PhD research student. Start date 2008-12-01
My supervisors are Dr John Bullinaria and Dr Rami Bahsoon
I had a lot of poor jobs when I young, then went back to education. I worked hard in the IT industry after getting my BSc in computer science. Then I tried my hand at self-employment. I know I am lucky to be doing a PhD and intend to enjoy it. I am fairly healthy, have a diverse range of interests, and a fantastic wife. Life has dealt me a good hand so far.
I am interested the classic problem of 'too complex system retirement'. It emerges as follows: A small change to a complex system is deemed too risky, expensive, and disruptive, so it is put-off. Many of these small changes accumulate and the system becomes less 'fit for purpose'. At some point an accumulation of required changes passes a critical level where they are too risky, expensive, and disruptive to ever implement. Enough of those and the system becomes 'unfit for purpose', then it is time for a new system, but that too is risky, expensive, and disruptive. Eventually the old system is so problematic that it becomes clear that a new system would be better.

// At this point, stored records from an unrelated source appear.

-- ==== Sys2Proof/Certificates/Slice0/Obligations.lean ====
section
/-! DEFINITION. The statements for the provers, from the numbered rules of spec/. A statement's docstring names its rules;
where a clause rests on a point the spec marks as its own decision (spec/92_eei_decisions.md), it names the decision. -/

open Sys2Proof Sys2Proof.Machine

/-! ### Each instruction: its result, where it completes, and its frame.
The pc is reduced modulo 2^32 in every one of them: decision D3 (10_state.md R28; notes/assumptions/8.md). -/

/-- `add` (41_r_type.md R151): `x[rd] <- x[rs1] + x[rs2]`, reduced by `s32`; the pc's wrap is decision D3. -/
def Obligations.AddWritesWrappedSum : Prop :=
  ∀ (rd rs1 rs2 : RegIdx) (s : State), ∃ t, exec (.add rd rs1 rs2) s = .next t ∧
    SetsRegister s t rd (s32 (xs s rs1 + xs s rs2)) ∧ KeepsMemory s t ∧ CompletesAt s t (s.pc.toNat + 4)

/-- `sub` (41_r_type.md R152): `x[rd] <- x[rs1] - x[rs2]`, reduced by `s32`; the pc's wrap is decision D3. -/
def Obligations.SubWritesWrappedDifference : Prop :=
  ∀ (rd rs1 rs2 : RegIdx) (s : State), ∃ t, exec (.sub rd rs1 rs2) s = .next t ∧
    SetsRegister s t rd (s32 (xs s rs1 - xs s rs2)) ∧ KeepsMemory s t ∧ CompletesAt s t (s.pc.toNat + 4)

/-- `srl` (41_r_type.md R153): the unsigned view of `x[rs1]` divided by 2 to the low five bits of `x[rs2]`; the pc's
wrap is decision D3. -/
def Obligations.SrlWritesLogicalShift : Prop :=
  ∀ (rd rs1 rs2 : RegIdx) (s : State), ∃ t, exec (.srl rd rs1 rs2) s = .next t ∧
    SetsRegister s t rd (s32 ((u32 (xs s rs1) / 2 ^ (u32 (xs s rs2) % 32) : Nat) : Int)) ∧ KeepsMemory s t ∧
    CompletesAt s t (s.pc.toNat + 4)

/-- `and` (41_r_type.md R154): bitwise on the 32-bit patterns; the pc's wrap is decision D3. -/
def Obligations.AndWritesBitwiseAnd : Prop :=
  ∀ (rd rs1 rs2 : RegIdx) (s : State), ∃ t, exec (.and rd rs1 rs2) s = .next t ∧
    SetsRegister s t rd (s32 ((u32 (xs s rs1) &&& u32 (xs s rs2) : Nat) : Int)) ∧ KeepsMemory s t ∧
    CompletesAt s t (s.pc.toNat + 4)

/-- `or` (41_r_type.md R155): bitwise on the 32-bit patterns; the pc's wrap is decision D3. -/
def Obligations.OrWritesBitwiseOr : Prop :=
  ∀ (rd rs1 rs2 : RegIdx) (s : State), ∃ t, exec (.or rd rs1 rs2) s = .next t ∧
    SetsRegister s t rd (s32 ((u32 (xs s rs1) ||| u32 (xs s rs2) : Nat) : Int)) ∧ KeepsMemory s t ∧
    CompletesAt s t (s.pc.toNat + 4)

/-- `slt` (41_r_type.md R156): 1 or 0 by a signed comparison; the pc's wrap is decision D3. -/
def Obligations.SltWritesSignedLess : Prop :=
  ∀ (rd rs1 rs2 : RegIdx) (s : State), ∃ t, exec (.slt rd rs1 rs2) s = .next t ∧
    SetsRegister s t rd (if xs s rs1 < xs s rs2 then 1 else 0) ∧ KeepsMemory s t ∧ CompletesAt s t (s.pc.toNat + 4)

/-- `addi` (42_i_type.md R171): `x[rd] <- x[rs1] + imm`, reduced by `s32`; the pc's wrap is decision D3. -/
def Obligations.AddiWritesWrappedSum : Prop :=
  ∀ (rd rs1 : RegIdx) (imm : Int) (s : State), ∃ t, exec (.addi rd rs1 imm) s = .next t ∧
    SetsRegister s t rd (s32 (xs s rs1 + imm)) ∧ KeepsMemory s t ∧ CompletesAt s t (s.pc.toNat + 4)

/-- `lw` (42_i_type.md R172): the four bytes from `u32(x[rs1] + imm)` up, the lowest address the least significant, at
any address and any alignment; the wrap of the byte addresses is decision D4, that of the pc D3. -/
def Obligations.LwLoadsLittleEndianWord : Prop :=
  ∀ (rd rs1 : RegIdx) (imm : Int) (s : State), ∃ t, exec (.lw rd rs1 imm) s = .next t ∧
    SetsRegister s t rd (s32 ((dmem s (xs s rs1 + imm) + dmem s (xs s rs1 + imm + 1) * 2 ^ 8
      + dmem s (xs s rs1 + imm + 2) * 2 ^ 16 + dmem s (xs s rs1 + imm + 3) * 2 ^ 24 : Nat) : Int)) ∧
    KeepsMemory s t ∧ CompletesAt s t (s.pc.toNat + 4)

/-- `jalr` (42_i_type.md R173, R174, R176): the target is the reduced sum with bit 0 cleared. Where it is not the pc, the
link is written and the pc is the target. Where it is the pc, nothing is linked, the pc advances by 4, the status is
`SELF_JUMP`, and the latch is set under the policy `halt` only (60_exceptions.md R243). The width of the comparison is
decision D17, the pc's wrap D3. -/
def Obligations.JalrLinksOrReportsSelfJump : Prop :=
  ∀ (rd rs1 : RegIdx) (imm : Int) (s : State), ∃ t, exec (.jalr rd rs1 imm) s = .next t ∧ KeepsMemory s t ∧
    if u32 (xs s rs1 + imm) / 2 * 2 = s.pc.toNat then
      KeepsRegisters s t ∧ t.pc.toNat = u32 (s.pc.toNat + 4) ∧ t.status = some .selfJump ∧ KeepsRun s t ∧
        (s.selfJumpPolicy = .continueRun → t.stopped = s.stopped) ∧ (s.selfJumpPolicy = .haltRun → t.stopped = true)
    else
      SetsRegister s t rd (s32 (s.pc.toNat + 4)) ∧ CompletesAt s t (u32 (xs s rs1 + imm) / 2 * 2 : Nat)

/-- `sw` (43_s_type.md R191): the four bytes of `x[rs2]` from the effective address up, the least significant at the
lowest address, at any address and any alignment; every other byte reads as before. The wrap of the byte addresses is
decision D4, that of the pc D3. -/
def Obligations.SwStoresLittleEndianWord : Prop :=
  ∀ (rs1 rs2 : RegIdx) (imm : Int) (s : State), ∃ t, exec (.sw rs1 rs2 imm) s = .next t ∧
    (effectiveAddr s rs1 imm).toNat = u32 (xs s rs1 + imm) ∧
    (∀ k : Nat, k < 4 → (readByte t.mem (effectiveAddr s rs1 imm + BitVec.ofNat 32 k)).toNat
      = u32 (xs s rs2) / 2 ^ (8 * k) % 256) ∧
    (∀ a, (∀ k : Nat, k < 4 → a ≠ effectiveAddr s rs1 imm + BitVec.ofNat 32 k) → readByte t.mem a = readByte s.mem a) ∧
    KeepsRegisters s t ∧ CompletesAt s t (s.pc.toNat + 4)

/-- `beq` (44_b_type.md R201): taken exactly when the two registers are equal; the pc's wrap is decision D3. -/
def Obligations.BeqBranchesWhenEqual : Prop :=
  ∀ (rs1 rs2 : RegIdx) (imm : Int) (s : State), ∃ t, exec (.beq rs1 rs2 imm) s = .next t ∧
    KeepsRegisters s t ∧ KeepsMemory s t ∧
    CompletesAt s t (if xs s rs1 = xs s rs2 then s.pc.toNat + imm else s.pc.toNat + 4)

/-- `bne` (44_b_type.md R202): taken exactly when the two registers differ; the pc's wrap is decision D3. -/
def Obligations.BneBranchesWhenDifferent : Prop :=
  ∀ (rs1 rs2 : RegIdx) (imm : Int) (s : State), ∃ t, exec (.bne rs1 rs2 imm) s = .next t ∧
    KeepsRegisters s t ∧ KeepsMemory s t ∧
    CompletesAt s t (if xs s rs1 = xs s rs2 then s.pc.toNat + 4 else s.pc.toNat + imm)

/-- `blt` (44_b_type.md R203): taken exactly when `x[rs1]` is less than `x[rs2]` as signed values; the pc's wrap is
decision D3. -/
def Obligations.BltBranchesWhenSignedLess : Prop :=
  ∀ (rs1 rs2 : RegIdx) (imm : Int) (s : State), ∃ t, exec (.blt rs1 rs2 imm) s = .next t ∧
    KeepsRegisters s t ∧ KeepsMemory s t ∧
    CompletesAt s t (if xs s rs1 < xs s rs2 then s.pc.toNat + imm else s.pc.toNat + 4)

/-- `jal` (45_j_type.md R216): the link is `pc + 4`, the target relative to the instruction's own address; the pc's wrap
is decision D3. -/
def Obligations.JalLinksAndJumps : Prop :=
  ∀ (rd : RegIdx) (imm : Int) (s : State), ∃ t, exec (.jal rd imm) s = .next t ∧
    SetsRegister s t rd (s32 (s.pc.toNat + 4)) ∧ KeepsMemory s t ∧ CompletesAt s t (s.pc.toNat + imm)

This scenario demonstrates a problem with the usually successful human strategy of iterative improvement. It may not work well when the improvement is increased sophistication, because that is accompanied by increased complexity. The alternative strategy is to 'start over', but that gets less efficient more quickly than iterative improvement as systems become more complex. The question naturally arises: How do we manage continuously extending complexity so we can better use iterative improvement? A complexity hiding strategy is one possibility. Another is to minimise the complexity for a given level of sophistication. Complexity is partly a function of the number and strength of dependencies, so it would be good to reduce both. I am conjecturing that may in part be achieved with a change of focus from a behaviour centric view of systems to a data centric view. I propose to make data independent and reduce dependencies between behaviour and data. Consequently, I am looking at techniques that weaken dependencies between data and software, allowing each to evolve according to independently changing requirements, but that treat data as the principal.